Washington County Restaurant Inspections

Information is from state Health Department records. Restaurants are listed in order of inspection date. All reports are from regular food service inspections unless otherwise noted. Critical violations are defined as items relating directly to factors that lead to food-borne illness and must be corrected immediately. Noncritical violations are defined as items that relate to maintenance of food operations and cleanliness.

Aug. 18

Theo's

318 N. Campbell Ave., Fayetteville

Critical violations: Servers did not wash hands after returning food plates. Server touched bread for service with bare hand.

Noncritical violations: None

Bordino's

310 W. Dickson St., Fayetteville

Critical violations: Precooked meatballs were at 45 degrees, food will be reheated to 165 degrees before service. Walk-in cooler is holding some foods at 50 degrees; temperature was reduced to cool items to 41 degrees.

Noncritical violations: None

Aug. 19

El Santaneco

1902 W. Huntsville Ave., Suite A, Springdale

Critical violations: Sanitation water lacks a common identifier, label all sanitation water.

Noncritical violations: None

Sassy's Red House

708 N. College Ave., Fayetteville

Critical violations: Some employee drink cups lack lids. No bare-hand contact with exposed, ready-to-eat food or ice; waitress used bare hands to prepare cheese cubes. An adequate supply of hand cleanser at bar handwashing sink is unavailable.

Noncritical violations: Butter, sour cream and ice cream utensils are stored in containers of water. Outside garbage dumpster lid is open.

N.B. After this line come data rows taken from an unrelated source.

-- ==== Sys2Proof/Certificates/Slice0/Obligations.lean ====
section
/-! DEFINITION. The statements about the part, for the provers. -/

open Sys2Proof Sys2Proof.Machine

/-! ## Tiles: the vector slot -/

/-- R159, R164, R165, Table 7-2: the moves and integer operations of the vector slot, lane by lane with latency 4; a
slot that is not legal is the VX NOP (R90, R160). Where the manual leaves it open, the reading of log 24 (the model's). -/
def Obligations.VxIntegerLanes : Prop :=
  ∀ (s : State) (t : BitVec 10) (f : VxFields), s.tileRuns t.toNat = true →
    let x := s.tile t.toNat
    let a := lane (x.rv f.va)
    let b (n : Nat) : Word := if f.bs then x.rs f.sb else lane (x.rv f.vb) n
    let runs (op : VxOp) (c : Instr) (g : Nat → Word × Flags) : Prop :=
      if vxLegal op f = true then s.runsLanes c t.toNat f 4 g else exec c s = .next s
    runs .vmov (.vmov t f) (fun n => (a n, 0)) ∧
    runs .iadd (.iadd t f) (fun n => narrow32 f.sat ((a n).toInt + (b n).toInt)) ∧
    runs .isub (.isub t f) (fun n => narrow32 f.sat ((a n).toInt - (b n).toInt)) ∧
    runs .imul (.imul t f) (fun n => (BitVec.ofNat 32 ((a n).toNat * (b n).toNat), 0)) ∧
    runs .imin (.imin t f) (fun n => (if (a n).toInt ≤ (b n).toInt then a n else b n, 0)) ∧
    runs .imax (.imax t f) (fun n => (if (b n).toInt ≤ (a n).toInt then a n else b n, 0)) ∧
    runs .band (.vand t f) (fun n => (a n &&& b n, 0)) ∧
    runs .bor (.vor t f) (fun n => (a n ||| b n, 0)) ∧
    runs .bxor (.vxor t f) (fun n => (a n ^^^ b n, 0)) ∧
    runs .shl (.shl t f) (fun n => (BitVec.ofNat 32 ((a n).toNat * 2 ^ ((b n).toNat % 32)), 0)) ∧
    runs .shr (.shr t f) (fun n => (BitVec.ofNat 32 ((a n).toNat / 2 ^ ((b n).toNat % 32)), 0)) ∧
    runs .sar (.sar t f) (fun n => (BitVec.ofInt 32 ((a n).toInt / 2 ^ ((b n).toNat % 32)), 0)) ∧
    runs .key (.key t f) (fun n => (if bit (a n) 31 then ~~~a n else a n ^^^ 0x80000000, 0)) ∧
    runs .vperm (.vperm t f) (fun n => (a ((b n).toNat % 64), 0))

/-- R161 to R163, R174 to R178, R90, Tables 4-12 and 7-1: FADD, FSUB, FMUL and FFMA in the mode that rnd names, FMAX
and FMIN, with latency 6; the six special functions with latency 12, and 11 under LP-B1; a slot that is not legal is
the VX NOP. Where the manual leaves it open, the reading of log 24 (the model's). -/
def Obligations.VxFloatLanes : Prop :=
  ∀ (s : State) (t : BitVec 10) (f : VxFields), s.tileRuns t.toNat = true →
    let x := s.tile t.toNat
    let a := lane (x.rv f.va)
    let b (n : Nat) : Word := if f.bs then x.rs f.sb else lane (x.rv f.vb) n
    let c (n : Nat) : Word := if f.cs then x.rs f.sc else lane (x.rv f.vc) n
    let r (n : Nat) : Rnd := if f.rnd = 0 then .rne else if f.rnd = 1 then .rtz else .sr (c n)
    let runs (op : VxOp) (i : Instr) (g : Nat → Word × Flags) : Prop :=
      if vxLegal op f = true then s.runsLanes i t.toNat f 6 g else exec i s = .next s
    runs .fadd (.fadd t f) (fun n => fadd32 (r n) f.ftz f.sat (a n) (b n)) ∧
    runs .fsub (.fsub t f) (fun n => fsub32 (r n) f.ftz f.sat (a n) (b n)) ∧
    runs .fmul (.fmul t f) (fun n => fmul32 (r n) f.ftz f.sat (a n) (b n)) ∧
    runs .ffma (.ffma t f) (fun n => ffma32 (r n) f.ftz f.sat (a n) (b n) (c n)) ∧
    runs .fmax (.fmax t f) (fun n => (fext32 true f.ftz (a n) (b n), 0)) ∧
    runs .fmin (.fmin t f) (fun n => (fext32 false f.ftz (a n) (b n), 0)) ∧
    let sfu (op : VxOp) (i : Instr) (k : Special) : Prop :=
      if vxLegal op f = true then
        s.runsLanes i t.toNat f (if s.ts.profileB1 then 11 else 12) (fun n => special k f.ftz f.sat (a n))
      else exec i s = .next s
    sfu .exp2 (.exp2 t f) .exp2 ∧ sfu .log2 (.log2 t f) .log2 ∧ sfu .rcp (.rcp t f) .rcp ∧
    sfu .rsqrt (.rsqrt t f) .rsqrt ∧ sfu .sin (.sin t f) .sin ∧ sfu .cos (.cos t f) .cos

/-- R159, R166, R167, R182, R183, Table 7-2: VSCAN and VSCANX, and VRED over all live lanes in order, with latency 6;
VSEL with latency 4, VFIRST and VHIST with latency 6; VRED, VSEL, VFIRST and VHIST write every lane of their
destination; a slot that is not legal is the VX NOP (R90, R160). Where the manual leaves it open, the reading of log 24
(the model's). -/
def Obligations.VxAcrossLanes : Prop :=
  (∀ (s : State) (t : BitVec 10) (f : VxFields), s.tileRuns t.toNat = true → f.rnd.toNat < 2 →
    let x := s.tile t.toNat
    let a := lane (x.rv f.va)
    let live := bit (x.rm f.mask)
    let op := f.aux.toNat % 4
    let seg (n : Nat) : Bool := f.aux.getLsbD 2 && bit (x.rm (f.vc.setWidth 3)) n
    let before := scanBefore op f.ftz f.sat live seg a
    let step (n : Nat) := scanOp op f.ftz f.sat (before n) (a n)
    let all := (List.range 64).foldl (fun q n =>
      if live n then ((scanOp op f.ftz f.sat q.1 (a n)).1, q.2 ||| (scanOp op f.ftz f.sat q.1 (a n)).2) else q)
      (scanId op, (0 : Flags))
    s.runsLanes (.vscan t f) t.toNat f 6 step ∧
    s.runsLanes (.vscanx t f) t.toNat f 6 (fun n => (before n, (step n).2)) ∧
    s.runsAll (.vred t f) t.toNat f 6 (fun _ => all.1) all.2) ∧
  (∀ (s : State) (t : BitVec 10) (f : VxFields), s.tileRuns t.toNat = true →
    let x := s.tile t.toNat
    let a := lane (x.rv f.va)
    let b (n : Nat) : Word := if f.bs then x.rs f.sb else lane (x.rv f.vb) n
    let c (n : Nat) : Word := if f.cs then x.rs f.sc else lane (x.rv f.vc) n
    let live := bit (x.rm f.mask)
    let sh := f.aux.toNat % 32
    let key (n : Nat) : Nat := (if f.aux.getLsbD 6 then a n else orderKey (a n)).toNat
    let hits (n : Nat) : Bool := live n && (sh == 26 || key n / 2 ^ (sh + 6) == (x.rs f.sb).toNat / 2 ^ (sh + 6))
    let bin (k : Nat) : Word := (List.range 64).foldl (fun y n =>
      if hits n && key n / 2 ^ sh % 64 == k then
        (if f.aux.getLsbD 5 then (fadd32 .rne f.ftz f.sat y (c n)).1 else y + 1)
      else y) (b k)
    let first := ((List.range 64).find? fun n => live n &&
      (fcmp32 f.ftz (a n) (b 0) == some .gt || fcmp32 f.ftz (a n) (b 0) == some .eq)).getD 64
    (vxLegal .vsel f = true → s.runsAll (.vsel t f) t.toNat f 4 (fun n => if live n then a n else b n) 0) ∧
    (vxLegal .vfirst f = true →
      s.runsAll (.vfirst t f) t.toNat f 6 (fun n => if n = 0 then BitVec.ofNat 32 first else 0) 0) ∧
    (vxLegal .vhist f = true → ∃ fl, s.runsAll (.vhist t f) t.toNat f 6 bin fl)) ∧
  (∀ (s : State) (t : BitVec 10) (f : VxFields), 2 ≤ f.rnd.toNat → exec (.vscan t f) s = .next s ∧
    exec (.vscanx t f) s = .next s ∧ exec (.vred t f) s = .next s ∧ exec (.vsel t f) s = .next s ∧
    exec (.vfirst t f) s = .next s ∧ exec (.vhist t f) s = .next s)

Kobe Hibachi Grill & Sushi

643 N. Van Asche Drive, Fayetteville

Critical violations: None

Noncritical violations: Wet wiping cloth lacks a container of chemical sanitizer for storage between use. Steamed rice dispensing utensils are stored in a container of water.

Tilted Kilt Pub & Eatery

619 N. Mall Ave., Fayetteville

Critical violations: Food employee handled raw sliced beef steak with gloved hands and then handled bread without washing hands and changing disposable gloves. Mechanical warewasher chemical sanitizer is at 0 ppm.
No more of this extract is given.